Python: take email_list and remove duplicate usernames, append to new update_list?

Time:11-17

How do you take an email_list with emails in the format [email protected] and append unique names to a new update_list? I would use this update_list and convert it to CamelCase, but I'm not sure how to take only part of an index to search for duplicates. Is there some way to use regex? Keep getting TpeError: expected string or bytes-like object.

import re

input_list = []
email_list = []
dup_email_list = []
domain_gmail = []
domain_outlook = []
dup_domain_gmail = []
dup_domain_outlook = []
update_list = []
camel_list = []
n = 0

while n < 5:
    input_list = []
    email = []
    # input_string split by ','; ignores whitespace
    input_string = input('enter first, last name, ID and email domain: ')
    if input_string == 'done':
        n=5
        break
    else:
        input_list = [x.strip() for x in input_string.split(',')]
        print(input_list)
    # convert input_list into email format [email protected]
    email = "{0}.{1}@{3}.com".format(*input_list)
    # convert email to lowercase
    email_lower =email.lower()
    print(email)
    # check ID validity (9 digits)
    if input_list[2].isdigit() and len(input_list[2]) == 9:
        print('valid ID')
        continue
    else:
        print('invalid ID')
        n = 0
    # check domain validity (gmail or outlook)
    if input_list[3] == 'gmail':
        email_list.append(email)
        domain_gmail.append(email)
        n = 0
    elif input_list[3] == 'outlook':
        email_list.append(email)
        domain_outlook.append(email)
        n = 0
    else:
        print('invalid domain!')
        n = 0
if n == 5:
    # append unique email_list indexes to dup_email_list
    for x in email_list:
        if x not in dup_email_list:
            dup_email_list.append(x)
    # append unique emails from domain_gmail to new list
    for x in domain_gmail:
        if x not in dup_domain_gmail:
            dup_domain_gmail.append(x)
    # append unique emails from domain_outlook to new list
    for x in domain_outlook:
        if x not in dup_domain_outlook:
            dup_domain_outlook.append(x)
    # append dup_email_list to update_list
    for string in dup_email_list:
       update_list = re.match(r'[a-z]{1}[.]{1}[a-z]{1}', dup_email_list)
    # append names from update_list to camel_list in CamelCase format FirstLast
    for x in dup_email_list:
        while i < len.update_list[i]:
            camel_list = re.split(r'[a-z]{1}[.]{1}[a-z]{1}', dup_email_list)
    # print cases
    print('mail list: ', dup_email_list)
    print('After grouping: ', dup_domain_gmail, dup_domain_outlook)
    print('After updating: ', update_list)
    print('CamelCase list: ', camel_list)

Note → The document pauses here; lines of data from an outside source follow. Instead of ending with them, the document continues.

-- ==== Sys2Proof/Certificates/Slice0/Obligations.lean ====
section
/-! DEFINITION. The statements for the provers, and the conditions they share. -/

namespace Sys2Proof.Claims

open Sys2Proof.Machine

/-! ### Conditions of the generator -/

/-- The executing context may issue an instruction that reads `rs`: its core runs it, it waits for nothing, no reply is still to come
for one of them (R103), and no earlier instruction of it may still fault (R106; assumption 105). -/
def GenMay (s : State) (rs : List Reg) : Prop := genReady s rs = true

/-- The same, outside handler mode. -/
def GenUser (s : State) (rs : List Reg) : Prop := genReady s rs = true ∧ (curG s).handler = false

/-- The address at which the context goes on after `len` bytes, past the loops that end here, is a code address (R53, R95). -/
def GoesOn (s : State) (len : Nat) : Prop := (advance (curG s) len).pc.toNat % 4 = 0

/-- The state in which an instruction of `len` bytes has written `v` to gD and nothing else, and the context goes on. -/
def wrote (s : State) (d : Reg) (len : Nat) (v : W64) : State := modCurG s fun g => advance (gSet g d v) len

/-- The state in which an instruction of `len` bytes has changed the executing context so, and the context goes on. -/
def changed (s : State) (len : Nat) (f : GenCtx → GenCtx) : State := modCurG s fun g => advance (f g) len

end Sys2Proof.Claims

open Sys2Proof Sys2Proof.Machine Sys2Proof.Claims

/-! ### The generator -/

/-- R108: the register forms write f(gA, gB) to gD and complete, whatever the values; nothing else changes. -/
def Sys2Proof.Claims.GeneratorRegisterForms : Prop :=
  ∀ (s : State) (d a b : Reg), GenMay s [a, b] → GoesOn s 4 →
    let x := gReg (curG s) a
    let y := gReg (curG s) b
    let sh := y.toNat % 64
    let ans (v : W64) : Host.Outcome State Fault Refusal := .next (wrote s d 4 v)
    exec (.gadd d a b) s = ans (x + y) ∧
    exec (.gsub d a b) s = ans (x - y) ∧
    exec (.gmul d a b) s = ans (x * y) ∧
    exec (.gmulh d a b) s = ans ((x.signExtend 128 * y.signExtend 128).extractLsb' 64 64) ∧
    exec (.gmulhn d a b) s = ans ((x.setWidth 128 * y.setWidth 128).extractLsb' 64 64) ∧
    exec (.gdiv d a b) s = ans (if y = 0 then BitVec.allOnes 64 else x.sdiv y) ∧
    exec (.grem d a b) s = ans (if y = 0 then x else x.srem y) ∧
    exec (.gdivn d a b) s = ans (if y = 0 then BitVec.allOnes 64 else x.udiv y) ∧
    exec (.gremn d a b) s = ans (if y = 0 then x else x.umod y) ∧
    exec (.gand d a b) s = ans (x &&& y) ∧
    exec (.gor d a b) s = ans (x ||| y) ∧
    exec (.gxor d a b) s = ans (x ^^^ y) ∧
    exec (.gshl d a b) s = ans (BitVec.ofNat 64 (x.toNat * 2 ^ sh)) ∧
    exec (.gshr d a b) s = ans (BitVec.ofNat 64 (x.toNat / 2 ^ sh)) ∧
    exec (.gsra d a b) s = ans (BitVec.ofInt 64 (x.toInt / 2 ^ sh)) ∧
    exec (.gmin d a b) s = ans (if x.toInt ≤ y.toInt then x else y) ∧
    exec (.gmax d a b) s = ans (if x.toInt ≤ y.toInt then y else x)

/-- R108, R109: the immediate forms. The shift amounts are those the decoder admits, 0 to 63. -/
def Sys2Proof.Claims.GeneratorImmediateForms : Prop :=
  ∀ (s : State) (d a : Reg) (imm : BitVec 15) (sh : BitVec 6) (w2 : BitVec 32), GenMay s [a, d] → GoesOn s 4 → GoesOn s 8 →
    let x := gReg (curG s) a
    let y : W64 := imm.signExtend 64
    let ans (len : Nat) (v : W64) : Host.Outcome State Fault Refusal := .next (wrote s d len v)
    exec (.gaddi d a imm) s = ans 4 (x + y) ∧
    exec (.gandi d a imm) s = ans 4 (x &&& y) ∧
    exec (.gori d a imm) s = ans 4 (x ||| y) ∧
    exec (.gxori d a imm) s = ans 4 (x ^^^ y) ∧
    exec (.gshli d a sh) s = ans 4 (BitVec.ofNat 64 (x.toNat * 2 ^ sh.toNat)) ∧
    exec (.gshri d a sh) s = ans 4 (BitVec.ofNat 64 (x.toNat / 2 ^ sh.toNat)) ∧
    exec (.gsrai d a sh) s = ans 4 (BitVec.ofInt 64 (x.toInt / 2 ^ sh.toNat)) ∧
    exec (.gli d w2) s = ans 8 (w2.signExtend 64) ∧
    exec (.glih d w2) s = ans 8 (w2 ++ (gReg (curG s) d).extractLsb' 0 32)

/-- R95, R108: a shift amount outside 0 to 63 is no instruction: it raises 0x041 at decode. -/
def Sys2Proof.Claims.GeneratorShiftAmounts : Prop :=
  ∀ (w : Nat), (w % 2 ^ 7 = 0x15 ∨ w % 2 ^ 7 = 0x16 ∨ w % 2 ^ 7 = 0x17) → 63 < w / 2 ^ 17 % 2 ^ 15 →
    decodeGen w = .bad .reservedFunction ∧ DecodeError.reservedFunction.cause = 0x041

/-- R46, R303: g0 reads 0 and a write to it is discarded; in handler mode g28 to g31 name hg28 to hg31 and the user's own keep
their values; every other register keeps its value when one is written. -/
def Obligations.GeneratorRegisterFile : Prop :=
  ∀ (g : GenCtx) (d r : Reg) (v : W64),
    gReg g 0 = 0 ∧ gSet g 0 v = g ∧
    gReg (gSet g d v) r = (if r = d ∧ d ≠ 0 then v else gReg g r) ∧
    (g.handler = true → 28 ≤ d.toNat → (gSet g d v).g = g.g)

/-- R50, R110, R111: compares write C and CV of kK, and prepared branches TARGET and TV; a prepared branch starts the fetch at its
target, and one whose fetch would fault completes without it. -/
def Sys2Proof.Claims.GeneratorComparesAndPrepares : Prop :=
  ∀ (s : State) (k : BitVec 4) (cc : BitVec 3) (a b : Reg) (w2 : BitVec 32), k.toNat < 12 → GenMay s [a, b] → GoesOn s 4 → GoesOn s 8 →
    let x := gReg (curG s) a
    let test (y : W64) : Bool := match cc.toNat with
      | 0 => x == y | 1 => x != y
      | 2 => decide (x.toInt < y.toInt) | 3 => decide (y.toInt ≤ x.toInt)
      | 4 => decide (x.toNat < y.toNat) | 5 => decide (y.toNat ≤ x.toNat)
      | 6 => x &&& y != 0 | _ => x &&& y == 0
    let cond (g : GenCtx) (c : Bool) : GenCtx := { g with k := wr g.k k.toNat { rd g.k k.toNat {} with cv := true, c := c, busy := false } }
    let target (g : GenCtx) (t : BitVec 48) : GenCtx :=
      { g with k := wr g.k k.toNat { rd g.k k.toNat {} with tv := true, target := t, prepAt := some s.now } }
    exec (.gcmp k cc a b) s = .next (changed s 4 fun g => cond g (test (gReg g b))) ∧
    exec (.gcmpi k cc a w2) s = .next (changed s 8 fun g => cond g (test (w2.signExtend 64))) ∧
    let prepares (i : Instr) (t : BitVec 48) : Prop :=
      let p := modCurG s fun g => target g t
      (∀ u w, fetchBytes p s.cur.core t.toNat 4 false = (u, .inl w) → GoesOn u 8 → exec i s = .next (changed u 8 id)) ∧
      (∀ u e, fetchBytes p s.cur.core t.toNat 4 false = (u, .inr e) → exec i s = .next (changed p 8 id))
    prepares (.gprepPc k w2) ((curG s).pc + w2.signExtend 48) ∧ prepares (.gprepReg k a w2) ((x + w2.signExtend 64).setWidth 48)

/-- R50, R51, R53, R112: a branch on a written condition with a prepared, aligned target goes there when the condition is the one it
asks for, with 3 less the cycles since its GPREP as bubbles, and on to the next instruction otherwise. -/
def Sys2Proof.Claims.GeneratorBranches : Prop :=
  ∀ (s : State) (k : BitVec 4), GenMay s [] → GoesOn s 4 →
    let st := rd (curG s).k k.toNat {}
    st.cv = true → st.tv = true → st.target.toNat % 4 = 0 →
    let late := match st.prepAt with | some t => 3 - (s.now - t) | none => 0
    let gone := modCurG s fun g => { g with pc := st.target, readyAt := s.now + 1 + late }
    exec (.gbr k) s = .next (if st.c then gone else changed s 4 id) ∧
    exec (.gbrf k) s = .next (if st.c then changed s 4 id else gone)

/-- R95, R112: GJAL and GJALR write the return address to gD, read gA first, and jump with 2 and 3 bubbles; one that would jump to
an address that is not a multiple of 4 raises 0x060 and changes nothing of its context. -/
def Sys2Proof.Claims.GeneratorJumps : Prop :=
  ∀ (s : State) (d a : Reg) (w2 : BitVec 32), GenMay s [a] →
    let pc := (curG s).pc
    let jump (dest back : BitVec 48) (n : Nat) : Host.Outcome State Fault Refusal :=
      .next (if dest.toNat % 4 = 0 then
          modCurG s fun g => { gSet g d (back.setWidth 64) with pc := dest, readyAt := s.now + 1 + n }
        else genFault s 0x060 0 0 0)
    exec (.gjal d w2) s = jump (pc + w2.signExtend 48) (pc + 8) 2 ∧
    exec (.gjalr d a) s = jump ((gReg (curG s) a).setWidth 48) (pc + 4) 3

namespace Sys2Proof.Claims

/-- The address at which the context goes on after the change `f` and `len` bytes is a code address. -/
def GoesOnAs (s : State) (len : Nat) (f : GenCtx → GenCtx) : Prop := (advance (f (curG s)) len).pc.toNat % 4 = 0

/-- The state whose own counter has moved on by one. -/
def used (s : State) : State := { s with fresh := s.fresh + 1 }

/-- The condition of kK written: CV = 1 and C. -/
def cond (k : BitVec 4) (c : Bool) (g : GenCtx) : GenCtx :=
  { g with k := wr g.k k.toNat { rd g.k k.toNat {} with cv := true, c := c, busy := false } }

/-- A writer of the condition of kK is in flight: CV = 0. -/
def inFlight (k : BitVec 4) (g : GenCtx) : GenCtx :=
  { g with k := wr g.k k.toNat { rd g.k k.toNat {} with cv := false, busy := true } }

/-- The timeout that gB names: MLT_TMO for g0 (R48, R104). -/
def timeoutOf (g : GenCtx) (b : Reg) : W64 := if b = 0 then g.tmo else gReg g b

/-- The state in which `i`, just issued, waits. -/
def waiting (s : State) (i : Instr) (t : W64) (note : Nat) (f : GenCtx → GenCtx) : State :=
  modCurG (used s) fun g => { f g with wait := some { instr := i, since := s.now, timeout := t, mark := s.fresh, note := note } }

/-- The state in which `i`, just issued, waits with CV = 0; its steer register as it was is kept, for a fault (R50, R106). -/
def steering (s : State) (i : Instr) (t : W64) (note : Nat) (k : BitVec 4) : State :=
  modCurG (used s) fun g =>
    { inFlight k g with wait := some { instr := i, since := s.now, timeout := t, mark := s.fresh, note := note,
                                       steer := some (k.toNat, rd g.k k.toNat {}) } }

/-- What a wait of steer register `k` does at issue, given whether its condition holds and the state in which it then completes
(R50, R104): it completes with its effect, expires at once for a timeout of 0 with C = 0 alone, or waits with CV = 0. -/
def WaitIssues (s : State) (i : Instr) (k : BitVec 4) (t : W64) (note : Nat) (holds : Prop) (met : State) : Prop :=
  (holds → exec i s = .next met) ∧
  (¬holds → t = 0 → exec i s = .next (changed (used s) 4 (cond k false))) ∧
  (¬holds → t ≠ 0 → exec i s = .next (steering s i t note k))

/-- The mask bits set below lane `i`. -/
def lanesBelow (mask : BitVec 4) (i : Nat) : Nat := (List.range i).countP mask.getLsbD

/-- Patch values in lane order, from consecutive registers (R58). -/
def patches (g : GenCtx) (mask : BitVec 4) (gp : Reg) : Vector W64 4 :=
  Vector.ofFn fun i => if mask.getLsbD i then gReg g (gp + BitVec.ofNat 5 (lanesBelow mask i)) else 0

/-- The emit-queue entry that the executing context places next, for a bundle `n` after that number (R55). -/
def entry (s : State) (lit : Option (BitVec 384)) (index : BitVec 16) (mask : BitVec 4) (vals : Vector W64 4) : EmitEntry :=
  { ctx := s.cur.ctx, lit := lit, index := index, pmask := mask, pval := vals, gpc := (curG s).pc, eseq := (curG s).eseq }

/-- The state with an entry at the tail of the executing core's emit queue. -/
def queued (s : State) (e : EmitEntry) : State := s.modE s.cur.core fun x => { x with emitQ := x.emitQ ++ [e] }

/-- The context whose next bundle has the next number. -/
def numbered (g : GenCtx) : GenCtx := { g with eseq := g.eseq + 1 }

/-- The register that gD names: g28 to g31 are hg28 to hg31 in handler mode (R303). -/
def named (g : GenCtx) (d : Reg) : GenDest := if g.handler = true ∧ 28 ≤ d.toNat then .hg (d.toNat - 28) else .g d

/-- The reply of an access to come for gD, with what a fault of it names: its kind, its address, and the instruction with its words; an
older reply for the same register is overtaken. While a `firm` reply is to come nothing later of the context issues (R106). -/
def expects (id : Nat) (d : Reg) (v : W64) (kind : Nat) (va bits : W64) (firm : Bool) (g : GenCtx) : GenCtx :=
  { g with loads := (g.loads.map fun l => if l.dest = named g d then { l with dest := .g 0 } else l) ++
                      [{ id := id, dest := named g d, val := v.setWidth 384, gpc := g.pc, bits := bits, kind := kind, va := va,
                         hm := g.handler, firm := firm }] }

/-- The agent of a generator access of a kind. -/
def genAgent (s : State) (kind : Nat) : Who :=
  let n := s.cur.core
  { core := some n, bay := s.bayOn n, kind := kind, task := (s.core n).task, fw := decide (s.cur.ctx = .firmware) }

/-- Every piece of an access is allowed at its target (R370). -/
def Allowed (s : State) (ps : List Piece) (rdw wrw : Bool) : Prop := ∀ p ∈ ps, pieceDenied s p rdw wrw = false

end Sys2Proof.Claims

CodePudding user response:

This should work... I actually didn't end up using regex at all and just stuck to string methods to split the email address and convert it to camel case...

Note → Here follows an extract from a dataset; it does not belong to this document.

-- ==== Sys2Proof/Laws/Dispatch.lean ====
section
/-! SUPPORT. What `exec` answers for each constructor: its own meaning. -/

namespace Sys2Proof.Machine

I also did some minor cleanups through the rest of your script as well mostly just removing unnecessary lines.

email_list = []
dup_email_list = []
domain_gmail = []
domain_outlook = []
dup_domain_gmail = []
dup_domain_outlook = []
update_list = []
camel_list = []
n = 0

while True:
    # input_string split by ','; ignores whitespace
    input_string = input('enter first, last name, ID and email domain: ')
    if input_string == 'done':
        n=5
        break
    input_list = [x.strip() for x in input_string.split(',')]
    print(input_list)
    # convert input_list into email format [email protected]
    email = "{0}.{1}@{3}.com".format(*input_list)
    # convert email to lowercase
    email_lower = email.lower()
    print(email)
    # check ID validity (9 digits)
    if input_list[2].isdigit() and len(input_list[2]) == 9:
        print('valid ID')
    else:
        print('invalid ID')
        continue
    # check domain validity (gmail or outlook)
    if input_list[3] not in ['gmail', 'outlook']:
        print('invalid domain!')
        continue
    email_list.append(email)
    if input_list[3] == 'gmail':
        domain_gmail.append(email)
    else:
        domain_outlook.append(email)

# append unique email_list indexes to dup_email_list
for x in email_list:
    if x not in dup_email_list:
        dup_email_list.append(x)
# append unique emails from domain_gmail to new list
for x in domain_gmail:
    if x not in dup_domain_gmail:
        dup_domain_gmail.append(x)
# append unique emails from domain_outlook to new list
for x in domain_outlook:
    if x not in dup_domain_outlook:
        dup_domain_outlook.append(x)
# append dup_email_list to update_list
update_list  = dup_email_list
# append names from update_list to camel_list in CamelCase format FirstLast
for x in update_list:
   name, domain = x.split('@')
   first, last = name.split('.')
   name = first.title()   last.title()
   camel_email = "@".join([name, domain])
   camel_list.append(camel_email)   
# print cases
print('mail list: ', dup_email_list)
print('After grouping: ', dup_domain_gmail, dup_domain_outlook)
print('After updating: ', update_list)
print('CamelCase list: ', camel_list)

CodePudding user response:

Having the script as one big function makes it hard to test and debug.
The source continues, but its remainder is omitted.